Converting files to UTF-8 encoding is a common operation in Linux, especially when dealing with different character sets or ensuring file compatibility. The following methods can be used to achieve this goal, most commonly using command-line tools such as iconv, recode, and convmv.
Use the iconv tool. iconv is a very powerful tool that is widely used for character encoding conversion and can be used to convert files from other character sets to UTF-8 encoding:
iconv -f Original encoding -t utf-8 Input file > Output file
-f Original code: Specifies the original code of the input file.
-t utf-8: Converts the file to the UTF-8 encoding.
Enter file: To convert file.
Output file: Converted file.
If you have a file example.txt encoded ISO-8859-1 and you want to convert it to UTF-8, you can use the following command:
iconv -f ISO-8859-1 -t utf-8 example.txt > example_utf8.txt
If you are not sure of the original encoding of the file, you can first check the character encoding of the file with the file command:
file example.txt
Convert and overwrite the original file:
iconv -f ISO-8859-1 -t utf-8 example.txt > example.txt.temp && mv example.txt.temp example.txt
recode is another character set conversion tool that supports conversion from one character set to another. It is also easy to convert files to UTF-8 encoding.

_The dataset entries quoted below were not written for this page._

/-- A piece-lap in a ledge is whole, and its bytes have been written or combined where this member does that. -/
def inputDone (r : Rope) (c : Call) (i : PieceIn) : Bool :=
  let l := if writesHere c.entry i.lap || rootHere r c.entry i.piece i.lap then i.chunks.filter (·.used) else i.chunks
  l ≠ [] && (gatherAll l 0 (lapBytes r c.entry i.piece i.lap)).isSome

/-- Work of this member on one chunk that it holds: the write of received data, or the root's last step (R360, R361). -/
def chunkWork (slot : Nat) (r : Rope) (c : Call) (i : PieceIn) (k : Chunk) (d : Dev) : Dev :=
  let e := c.entry
  let n := lapSize e i.lap
  let w := i.piece * pieceElems r e + k.off / n
  let xs := splitElems n k.data
  if rootHere r e i.piece i.lap then
    match ownTake slot r c w xs.length d with
    | (.err x, d) => ropeFault slot r false x d
    | (.bad, d) => ropeAbortLocal slot 0x62 d
    | (.ok own, d) =>
      let cs := own.map (toCarry e)
      let vs := (xs.zip (cs.map Prod.fst)).map fun (v, x) => combine e v x
      let out := (vs.map Prod.fst).map (fromCarry e)
      let fl := i.flags ||| flagsOf cs ||| flagsOf vs ||| flagsOf out
      match ropeCommit slot r c (callKind e = 2) w (out.map Prod.fst) d with
      | (false, d) => d
      | (true, d) =>
        let res : Chunk := { off := k.off / n * elemSize e, data := joinElems (elemSize e) (out.map Prod.fst), used := true }
        onCall slot (fun c => { c with flags := c.flags ||| fl }) (onInput slot i.piece i.lap (fun i => { i with
          flags := fl, chunks := useChunk k.off i.chunks, res := if callKind e = 3 then i.res ++ [res] else i.res }) d)
  else
    match ropeCommit slot r c true w xs d with
    | (false, d) => d
    | (true, d) => onInput slot i.piece i.lap (fun i => { i with chunks := useChunk k.off i.chunks }) d

/-- The stacks that the work on a chunk touches can be reached (R37). -/
def workOpen (d : Dev) (r : Rope) (c : Call) (i : PieceIn) (k : Chunk) : Bool :=
  let n := lapSize c.entry i.lap
  let w := i.piece * pieceElems r c.entry + k.off / n
  (!rootHere r c.entry i.piece i.lap || ownOpen d r c w (k.data.length / n)) && putOpen d r c w (k.data.length / n)

/-- A chunk of a piece-lap that waits for this member's work. -/
def workOf (r : Rope) (c : Call) (i : PieceIn) : Option Chunk :=
  if writesHere c.entry i.lap || rootHere r c.entry i.piece i.lap then i.chunks.find? fun k => !k.used else none

-- The hop downstream (R365, R366)

/-- A packet of the call takes the next PSN and waits to be sent. -/
def pushHop (slot : Nat) (t : BitVec 8) (piece lap flags hpn : Nat) (off : Nat) (first last : Bool) (data : Bytes) (d : Dev) : Dev :=
  d.onRope slot fun r => { r with call := r.call.map fun c =>
    let p : Pkt := {
      pflags := mkFlags first last false last false false, psn := c.tx.nextPsn, msgOffset := BitVec.ofNat 32 off,
      ext := ropeExt r c.num c.entry piece lap flags hpn, payload := data }
    { c with tx := { c.tx with
      nextPsn := c.tx.nextPsn + 1#32
      unacked := c.tx.unacked ++ [{ psn := c.tx.nextPsn, ptype := t, piece := piece, lap := lap, p := p }] } } }

/-- Send one packet of the hop, first time or again; false when it cannot leave now (R365, R374); its payload counts in TEN_COUNT_4 (R451; log 105). -/
def sendHop (slot : Nat) (h : HopPkt) (d : Dev) : Bool × Dev :=
  match d.rope? slot with
  | none => (false, d)
  | some r =>
    let data := h.ptype = 0x20#8
    let again := h.sends ≠ 0
    let p := if again then { h.p with pflags := h.p.pflags ||| 0x18#8 } else h.p
    let started : Bool := (r.call.map (·.tx.started)).getD false
    if !started || (data && r.par.maxRate ≠ 0 && r.bucket ≤ 0) then (false, d)
    else
      let len := frameLen (withOuter d r.par.tile { p with dstNode := r.par.downNode, trailer := zpad 4 })
      match sendRope slot true h.ptype p d with
      | (false, d) => (false, d)
      | (true, d) =>
        let d := tenCount r.par.tenant 4 (if data then h.p.payload.length else 0) d
        let d := if again then count 0x0903 r.par.tile (some r.par.tenant) 1 d else d
        (true, d.onRope slot fun r => { r with
          retx := if again then r.retx + 1#64 else r.retx
          bucket := if data && r.par.maxRate ≠ 0 then bucketCharge r.bucket ((len + 20) * 1024) else r.bucket
          call := r.call.map fun c => { c with tx := { c.tx with
            order := c.tx.order + 1
            unacked := c.tx.unacked.map fun x => if x.psn = h.psn then
              { x with sends := x.sends + 1, sentAt := now d, due := false, order := c.tx.order + 1, earlyDone := false } else x } } })

/-- The first packet that waits to be sent; PSNs ahead of the window wait (R252). -/
def dueHop (c : Call) : Option HopPkt := c.tx.unacked.find? fun h => h.due && (h.psn - c.tx.cum).toNat < 256

/-- Confirmations that wait leave at once where they can; data wait for the engine. -/
def flushConfirms : Nat → Nat → Dev → Dev
  | 0, _, d => d
  | f + 1, slot, d =>
    match ((d.rope? slot).bind (·.call)).bind dueHop with
    | none => d
    | some h =>
      if h.ptype ≠ 0x21#8 then d
      else match sendHop slot h d with
        | (true, d) => flushConfirms f slot d
        | (false, d) => d

-- The hop upstream

/-- The ACK extension of a hop: MSN_LIMIT is LEDGE_LIMIT (R363, R365). -/
def hopAckExt (cum : BitVec 32) (limit : Nat) (psn time : BitVec 32) (delay : Nat) (map : List Bool) : Bytes :=
  toBE 4 cum.toNat ++ toBE 4 limit ++ toBE 4 psn.toNat ++ toBE 4 time.toNat ++ toBE 4 delay ++ zpad 4
    ++ toLE 32 (maskOf 256 fun i => nth map i false)

/-- Send ROPE_ACK upstream for the call (R365). -/
def sendRopeAck (slot : Nat) (d : Dev) : Dev :=
  match d.rope? slot with
  | none => d
  | some r => match r.call with
    | none => d
    | some c =>
      let (psn, tm, at_) := c.rx.echo
      let delay := if c.rx.gotFirst then (now d - at_) % 2 ^ 32 else 0
      let ext := ropeExt r c.num c.entry 0 0 0 0 ++ hopAckExt c.rx.cum c.rx.limit psn tm delay c.rx.map
      let d := onCall slot (fun c => { c with rx := { c.rx with commits := 0 } }) d
      (sendRope slot false 0x22#8 { ext := ext } d).2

On most Linux distributions, you can install recode with the following command. Debian/Ubuntu:
sudo apt install recode
Fedora:
sudo dnf install recode
Arch Linux:
sudo pacman -S recode
Basic syntax:
recode Original code... utf8 Input file
Suppose you have an ISO-8859-1 encoded file and want to convert it to UTF-8:
recode ISO-8859-1.. utf8 example.txt
convmv is a tool for converting file names and file content encodings. It can batch convert file encodings, especially for batch processing is very useful. Install convmv, Debian/Ubuntu:
sudo apt install convmv
Fedora:
sudo dnf install convmv
Arch Linux:
sudo pacman -S convmv
Basic syntax:
convmv-f original encoding -t utf-8 --notest file
-f Original code: indicates the original code of the input file.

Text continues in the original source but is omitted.